Marvin no lo dudó. Entró corriendo, con el corazón latiéndole con fuerza. «¡Renee!».
«¡Renee!». Su voz resonó en el espacio oscuro.
Leo lo siguió de cerca, tenso y preparado para cualquier cosa.
Renee se movió al oír el ruido y asomó la cabeza aturdida por debajo de las mantas. Tenía el pelo enredado y los ojos pesados por el sueño mientras parpadeaba ante los dos hombres que acababan de irrumpir en su habitación. «¿Qué pasa?», murmuró con voz pastosa por el sueño. «¿Qué ha pasado?».
Al verla, viva y a salvo, a Marvin casi le fallaron las piernas.

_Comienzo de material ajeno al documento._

-- ==== Sys2Proof/Machine/Route.lean ====
section
/-! DEFINITION. Channel addresses and domains, the route table with crossfades, delay slots and bridges, the generators,
the ASRC channels, and the samples that reach a sink (03). -/

namespace Sys2Proof.Machine
open Sys2Proof

/-! ## Samples per tick (01 R12) -/

/-- Samples of a domain before tick t, counted from the epoch. -/
def samplesBefore (f44 : Bool) (d t : Nat) : Nat :=
  if f44 then ceilDiv (t * 147 * 2 ^ d) 80 else t * 2 * 2 ^ d

def tickSamples (f44 : Bool) (d t : Nat) : Nat := samplesBefore f44 d (t + 1) - samplesBefore f44 d t

/-- The rate of a domain in Hz. -/
def domainRate (f44 : Bool) (d : Nat) : Nat := (if f44 then 44100 else 48000) * 2 ^ d

/-- The samples a channel counts against a budget (01 R19). -/
def budgetSamples (d : Nat) : Nat := 2 * 2 ^ d

/-! ## Domains of channels (03 R63, Table 3-1) -/

def addrClass (a : Nat) : Nat := a / 4096

def addrIndex (a : Nat) : Nat := a % 4096

/-- A class whose channels are sinks. -/
def isSinkClass (c : Nat) : Bool := c ∈ [1, 3, 5, 7, 9, 10]

def isSourceClass (c : Nat) : Bool := c ∈ [0, 2, 4, 6, 8, 11, 12]

/-- The indices of a class (03 Table 3-1). -/
def classSize (c : Nat) : Nat :=
  match c with
  | 0 => 4096
  | 1 => 4096
  | 2 => 1024
  | 3 => 1024
  | 4 => 128
  | 5 => 2048
  | 6 => 256
  | 7 => 2048
  | 8 => 2048
  | 9 => 192
  | 10 => 4096
  | 11 => 40
  | 12 => 384
  | _ => 0

/-- A generator index of 03 Table 3-7. -/
def isGenIndex (i : Nat) : Bool := decide (i ≤ 4 ∨ 0x10 ≤ i ∧ i < 0x28)

/-- An address that is not reserved. -/
def addrOk (a : Nat) : Bool :=
  decide (addrIndex a < classSize (addrClass a)) && (addrClass a != 11 || isGenIndex (addrIndex a))

/-- Inputs of a matrix shape (04 Table 4-1). -/
def shapeInputs (sh : Nat) : Nat := match sh with
  | 1 => 2048
  | 2 => 1024
  | 3 => 512
  | _ => 0

def State.vslot (s : State) (output : Bool) (slot : Nat) : Option SlotMap :=
  s.vent.vmap.find? (fun e => e.output == output && e.slot == slot)

/-- The open receive stream that assigns a network channel. -/
def State.rxOf (s : State) (i : Nat) : Option RxSlot :=
  s.strm.rx.find? (fun r => r.st != .closed && decide (r.cfg.base ≤ i ∧ i < r.cfg.base + r.cfg.chans))

/-- The transmit stream of a network channel: an open one, or a closed one whose last data are still to be sent. -/
def State.txOf (s : State) (i : Nat) : Option TxSlot :=
  (s.strm.tx ++ s.strm.oldTx).find? (fun r => r.st != .closed && decide (r.cfg.base ≤ i ∧ i < r.cfg.base + r.cfg.chans))

def State.tport (s : State) (p : Nat) : TPort := s.tdm.ports.getD p (TPort.init p)

def State.tgroup (s : State) (g : Nat) : TGroup := s.tdm.groups.getD g TGroup.init

def State.dctx (s : State) (i : Nat) : DecCtx := s.dec.ctxs.getD i DecCtx.init

def State.ggroup (s : State) (g : Nat) : GGroup := s.gey.groups.getD g GGroup.init

/-- A domain of the family, or none for a rate outside it. -/
def famDomain (d : Nat) : Option Nat := if d < 3 then some d else none

/-- The domain of a sink's assignment; none while it is not assigned. -/
def State.sinkDomain (s : State) (a : Nat) : Option Nat :=
  let i := addrIndex a
  match addrClass a with
  | 1 => (s.txOf i).bind (fun t => famDomain t.cfg.domain)
  | 3 =>
    let p := s.tport (i / 32)
    if p.outEn && decide (i % 32 < p.slots) then famDomain (s.tgroup p.group).domain else none
  | 5 => if i < shapeInputs s.cald.shape then some (s.cald.shape - 1) else none
  | 7 => (s.vslot false i).map (·.domain)
  | 9 => if i < 192 then some (s.ggroup (i / 8)).domain else none
  | _ => none
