-- ==== Sys2Proof/Machine/Tdm.lean ====
section
/-! DEFINITION. The TDM ports (09): configuration, frames against the tick, group states, masks, slips, restarts and the
port buffers in the Basin. -/

namespace Sys2Proof.Machine
open Sys2Proof

def State.setTG (s : State) (g : Nat) (x : TGroup) : State := { s with tdm := { s.tdm with groups := s.tdm.groups.set g x } }

def State.setTP (s : State) (p : Nat) (x : TPort) : State := { s with tdm := { s.tdm with ports := s.tdm.ports.set p x } }

def State.tdmOff (s : State) : Bool := !s.islandOn 14

def State.groupPorts (s : State) (g : Nat) : List Nat := (List.range 32).filter (fun p => (s.tport p).group == g)

/-- The bits of a WIDTH or DATA code. -/
def tdmBits (c : Nat) : Nat := match c with
  | 0 => 16
  | 1 => 24
  | _ => 32

/-- Words and rates of a port: words a second in one direction. -/
def State.portRate (s : State) (p : Nat) : Nat :=
  let x := s.tport p
  x.slots * domainRate s.route.family44 (s.tgroup x.group).domain

/-- The emission of a sample follows its capture by this many samples of its domain (01 Table 1-3: two ticks). -/
def tdmDelay (d : Nat) : Nat := 4 * 2 ^ d

/-! ## Status and events (09 R258, R259) -/

def TGroup.word1 (x : TGroup) : W32 := pack [(min 65535 x.phase, 16)]

def TPort.isMuted (x : TPort) (tick : Nat) : Bool := match x.muteFrom with
  | some m => decide (m ≤ tick)
  | none => false

def TPort.word (x : TPort) (tick : Nat) : W32 :=
  pack [(b2n x.slip, 31), (b2n (x.isMuted tick), 30), (x.inRot, 25), (x.outRot, 20), (min 65535 x.slips, 0)]

def State.tportEvent (s : State) (p cause : Nat) : State := s.portEvent 1 cause p ((s.tport p).word s.time.tick)

/-! ## Restarts (09 R256) -/

/-- A port restarts at the running tick. A port whose group does not run is restarted when the group enters RUN. -/
def State.restartPort (s : State) (p : Nat) : State :=
  let x := s.tport p
  if (s.tgroup x.group).st != .run then s
  else s.setTP p { x with
    inFifo := []
    outFifo := []
    inNext := none
    outNext := none
    inFill := 32000000000
    outFill := 32000000000
    slip := false
    muteFrom := none
    inRot := 0
    outRot := 0
    restart := true
    muteTo := s.time.tick + 2
    aligning := true }

def State.restartPorts (s : State) (l : List Nat) : State := l.foldl State.restartPort s

/-- Ports whose two zero ticks are over send EVENT_PORT with cause 5; called at each boundary. -/
def State.tdmAligned (s : State) : State :=
  (List.range 32).foldl (fun (s : State) p =>
    let x := s.tport p
    if x.aligning && decide (x.muteTo ≤ s.time.tick) then
      let s1 := s.setTP p { x with aligning := false }
      if (x.inEn || x.outEn) && (s.tgroup x.group).st == .run then s1.tportEvent p 5 else s1
    else s) s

Exhaló bruscamente y su pecho se agitó. «Gracias a Dios que estás bien. No contestabas al teléfono ni abrías la puerta, ¡pensé que te había pasado algo!».
Renee se frotó los ojos, pero el movimiento solo le hizo darse cuenta de lo débil que se sentía. Le daba vueltas la cabeza. Cuando se llevó una mano a la frente, notó que estaba notablemente caliente.
Marvin captó el gesto y su alivio se desvaneció en un instante. Frunció el ceño. —¿Qué te pasa? No tienes buen aspecto.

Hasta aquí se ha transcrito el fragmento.